コミュニケーションのグローバル化と現実との乖離

 現代のコミュニケーションは極めてグローバル化しています。ネットワークによって即座に通信が可能になった今では地球の裏側とだってリアルタイムで交信することができますので、もはや地域性など皆無です。

 それに対して各地域の道徳や倫理といった規範は未だグローバル化を果たしていません。それぞれの国で異なる規範を用いているばかりか、ひとつの国の中でも様々な社会的分断が存在しており、未だ規範の統一は為されていないのが現実です。

 異なる宗教・異なる文化・異なる土地、様々な異なる点を無視して統一できるほど絶対的な規範を人類はまだ確立できておらず、それぞれのコミュニティが地域性のある規範を有しています。

 

 つまり、コミュニケーションのグローバル化により私たちは垣根を越えて最新の規範を議論することが可能ですが、現実のコミュニティが持つ規範の地域性とは大きな乖離が生じています。

 その乖離を考慮せず、最新の規範が必ずしも全てのコミュニティに即時適用できるわけではない点に無自覚であると、あまり望ましい結果には至れないのではないかと考えます。

 変な例ですが、Windows11の修正プログラムがWindows8やMacOSに適用できるわけではない、それを無理やり適用しようとしても上手くいかない、そんなイメージです。

 

規範の統一は現実的か、そして最適解か

 確かに最新の規範は優れているかもしれません。しかし必ずしも最良かどうかは議論の余地がありますし、前述したように異なるコミュニティがそれぞれ異なる規範を持つことを考慮せずに画一的に適用しようとするのは危険です。
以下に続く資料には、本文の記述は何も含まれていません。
-- ==== Sys2Proof/Machine/Field.lean ====
section
/-! DEFINITION. The field die (chapters 02 and 20): the start-up resistor check, the LE ports' limiters, overcurrent trips,
VFLD and the temperature shutdown. -/

namespace Sys2Proof.Machine

/-! ### The resistor check (R56 to R66, R683) -/

/-- A reading lies within 10 mV of an end of the probe's compliance window (R58). -/
def reachedEnd (v : Int) : Bool := decide (absInt v ≤ 10) || decide (absInt (v - 1500) ≤ 10)

/-- A pad's class, and whether step 4 decided it (R58). -/
def classifyPad (r : PadReading) : PadClass × Bool :=
  let dh := absInt (r.vh - r.voc)
  let dl := absInt (r.vl - r.voc)
  if dh < 90 then (.outOfBand, true)
  else if dh ≤ 980 && !reachedEnd r.vh then (if 500 ≤ r.voc then .pullup else .pulldown, true)
  else if 800 ≤ dl || reachedEnd r.vl then (.none, false)
  else (.outOfBand, false)

/-- The class a PINMUX record declares (R147). -/
def PinRec.declared (p : PinRec) : PadClass :=
  match p.decl.toNat with
  | 0 => .pulldown
  | 1 => .pullup
  | 2 => .none
  | _ => .notChecked

/-- The upper of the two joined pads of an SOn_HS terminal (R46, R683). -/
def upperHs (pad : Nat) : Bool := decide (327 ≤ pad) && decide (pad ≤ 350) && (pad - 327) % 4 == 1

def lowerHs (pad : Nat) : Bool := decide (327 ≤ pad) && decide (pad ≤ 350) && (pad - 327) % 4 == 0

/-- The pads measured: those the image declares with a class, a joined pair under its lower pad (R57, R149, R683). -/
def Image.checkedPads (im : Image) : List PinRec :=
  im.pins.filter fun p => p.declared != .notChecked && !upperHs p.pad

/-- A pad's reading (R57). -/
def readingOf (rs : List PadReading) (pad : Nat) : PadReading :=
  (rs.find? fun r => r.pad == pad).getD { pad := pad, voc := 0, vh := 0, vl := 0 }

/-- A pad's result (R58, R65, R66). -/
def padResult (rs : List PadReading) (p : PinRec) : PadResult :=
  let r := readingOf rs p.pad
  { checked := true, declared := p.declared, measured := (classifyPad r).1, voc := r.voc,
    dh := absInt (r.vh - r.voc), dl := absInt (r.vl - r.voc) }

/-- The results, a joined pair's under both of its pads (R683). -/
def padResults (rs : List PadReading) (pins : List PinRec) : Tbl PadResult :=
  pins.foldl (fun t p =>
    let x := padResult rs p
    let t := t.set PadResult.reset p.pad x
    if lowerHs p.pad then t.set PadResult.reset (p.pad + 1) x else t) []

/-- The data of a DEFRES_MISMATCH (R61). -/
def mismatchData (rs : List PadReading) (p : PinRec) : List Byte :=
  let r := readingOf rs p.pad
  let c := classifyPad r
  let d := if c.2 then absInt (r.vh - r.voc) else absInt (r.vl - r.voc)
  leBytes 2 p.pad ++ leBytes 1 (padClassCode p.declared) ++ leBytes 1 (padClassCode c.1) ++ wordBytes (satWord d) ++
    leBytes 1 (if c.2 then 4 else 5)

/-- The start blocks with BLOCK `b` (R136): PHASE 0xE, and the count of consecutive timeouts ends (R134). -/
def State.block (s : State) (b : BitVec 4) : State :=
  { s with start := { s.start with phase := 0xE, block := b }, aon := { s.aon with timeouts := 0 } }

/-- READY at a level, when the image uses the pad (R126). -/
def State.driveReady (s : State) (d : PadDrive) : State :=
  if s.padUsed 25 then { s with start := { s.start with readyPad := d } } else s

/-- The check ends with its readings (R58 to R61, R683). -/
def State.checkPads (s : State) (im : Image) (rs : List PadReading) : State :=
  let pins := im.checkedPads
  let bad := pins.filter fun p => (classifyPad (readingOf rs p.pad)).1 != p.declared
  let x := { s.defres with
    stat := if bad.isEmpty then .pass else .fail, results := padResults rs pins,
    firstPad := match bad with
      | p :: _ => BitVec.ofNat 9 p.pad
      | [] => 0
    fails := satAdd 0 bad.length }
  let s := { s with defres := x }
  if bad.isEmpty then { s with start := { s.start with phase := 6 } }.driveReady .low
  else
    let s := (bad.take 16).foldl (fun s p => s.commitNote 0x0230 (mismatchData rs p)) s
    (s.commitNote 0x0231 (leBytes 2 bad.length)).block 2

/-- DEFRES_CHECK_START: step 5 starts its check once VFLD is in range and no shutdown holds, and waits otherwise (R56,
R678). -/
def execDefresCheckStart (s : State) : Host.Outcome State Fault Refusal :=
  .next (if s.start.phase == 5 && (s.defres.stat == .notRun || s.defres.stat == .waitingVfld) then
    { s with defres := { s.defres with stat := if s.fieldUp then .running else .waitingVfld } } else s)

/-- DEFRES_WAIT_VFLD: the wait has lasted 1 s (R56). -/
def execDefresWaitVfld (s : State) : Host.Outcome State Fault Refusal :=
  .next (if s.defres.stat == .waitingVfld && !s.defres.waitNoted then
    { s with defres := { s.defres with waitNoted := true } }.commitNote 0x0233 else s)

/-- DEFRES_CHECK_COMPLETE (R58 to R60). A check that runs while VFLD leaves its range, or a shutdown begins, still ends with its
readings: R56 and R135 speak of other times, so this is the model's choice (log entry 18). -/
def execDefresCheckComplete (selfOk : Bool) (readings : List PadReading) (s : State) :
    Host.Outcome State Fault Refusal :=
  .next (if s.defres.stat == .running then
    match s.image with
    | none => s
    | some im =>
      if selfOk then s.checkPads im readings
      else ({ s with defres := { s.defres with stat := .probeError } }.commitNote 0x0232).block 2
    else s)

/-! ### LE ports and safety outputs (R67, R73, R74) -/

def Field.port (f : Field) (p : Nat) : LePort := f.ports.get LePort.reset p

def Field.setPort (f : Field) (p : Nat) (x : LePort) : Field := { f with ports := f.ports.set LePort.reset p x }

/-- LEP_LIMITER_ACT (R67, R73). -/
def execLepLimiterAct (p : Fin 32) (s : State) : Host.Outcome State Fault Refusal :=
  .next (if s.sfiUp then { s with field := s.field.setPort p.val { fault := true, acting := true } } else s)

/-- LEP_LIMITER_RELEASE (R67). -/
def execLepLimiterRelease (p : Fin 32) (s : State) : Host.Outcome State Fault Refusal :=
  .next { s with field := s.field.setPort p.val { s.field.port p.val with acting := false } }

/-- A write of SFI_LEPSTATp: a 1 clears FAULT unless the limiter still acts (R73). -/
def State.writeLepstat (s : State) (p : Nat) (w : Word) : State :=
  let x := s.field.port p
  if w.getLsbD 4 && !x.acting then { s with field := s.field.setPort p { x with fault := false } } else s

/-- An output exceeds its trip current: SO_OVC, and the cause is latched (R74, R472). -/
def Sf.overcurrent (m : Sf) (k : Nat) : Sf :=
  Sf.latchCause { m with field := { m.field with overcurrent := m.field.overcurrent ||| (1#6 <<< k) } } k 5

/-- SO_OVERCURRENT_TRIP (R74). -/
def execSoOvercurrentTrip (k : Fin 6) (s : State) : Host.Outcome State Fault Refusal :=
  .next (s.runSf s.sfiUp fun m => m.overcurrent k.val)

/-! ### VFLD and the temperature shutdown (R79, R678 to R681) -/

/-- The outputs follow the field die's supply (R79, R470). -/
def State.settleOutputs (s : State) : State := s.runSf s.sfiUp Sf.settle

/-- FIELD_OVERTEMP (R678, R680). -/
def execFieldOvertemp (s : State) : Host.Outcome State Fault Refusal :=
  .next (if s.field.shutdown then s
    else State.settleOutputs
      ({ s with field := { s.field with shutdown := true } }.note 0x0109 (leBytes 1 s.supplies.fieldT.toNat)))

/-- FIELD_TEMP_OK (R678, R680). -/
def execFieldTempOk (s : State) : Host.Outcome State Fault Refusal :=
  .next (if s.field.shutdown then State.settleOutputs
      ({ s with field := { s.field with shutdown := false } }.note 0x010A (leBytes 1 s.supplies.fieldT.toNat))
    else s)

end Sys2Proof.Machine
end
 「我々の考える最新の倫理観が最も優れているのだから同様にアップデートしろ」とする意識の内面には過度な権威勾配や権威主義的態度が忍び寄ります。それが高じると「アップデートされた我々は善であり正義である、アップデートしない人々は悪である」まで到達しかねません。規範意識の醸成には宗教的価値観が含まれている以上、そのような安易な善悪の定義は宗教戦争を招くこととなります。

 また、地域性を考慮しないことは多様性を無視する言説になりかねず、全体主義的様相を呈することになり得るものです。「我々の信奉する規範こそが唯一絶対である」となっては、やはり異なる宗派との宗教戦争に至るでしょう。

 さらに言えば、規範のアップデートが生じた際、それに適応できる速度には個人差がある以上、必ずグラデーションが生じます。遅い人を悪と断罪しては、アップデートの度に無意味な争いが生じてしまいます。

 

結言

 規範意識の変化は不可欠であり、それはより良い社会のために必要なことです。

 ただ、個々のコミュニティの規範には地域性がある以上、新たな規範が生じた際にはそれぞれのコミュニティに適合した個別のパッチファイルを作成する必要があります。

 そういった労力を払わずに新たな規範を一律的な押し付けをしようとしても、なかなか上手くいかずに余計な軋轢が生じるのではないかと懸念します。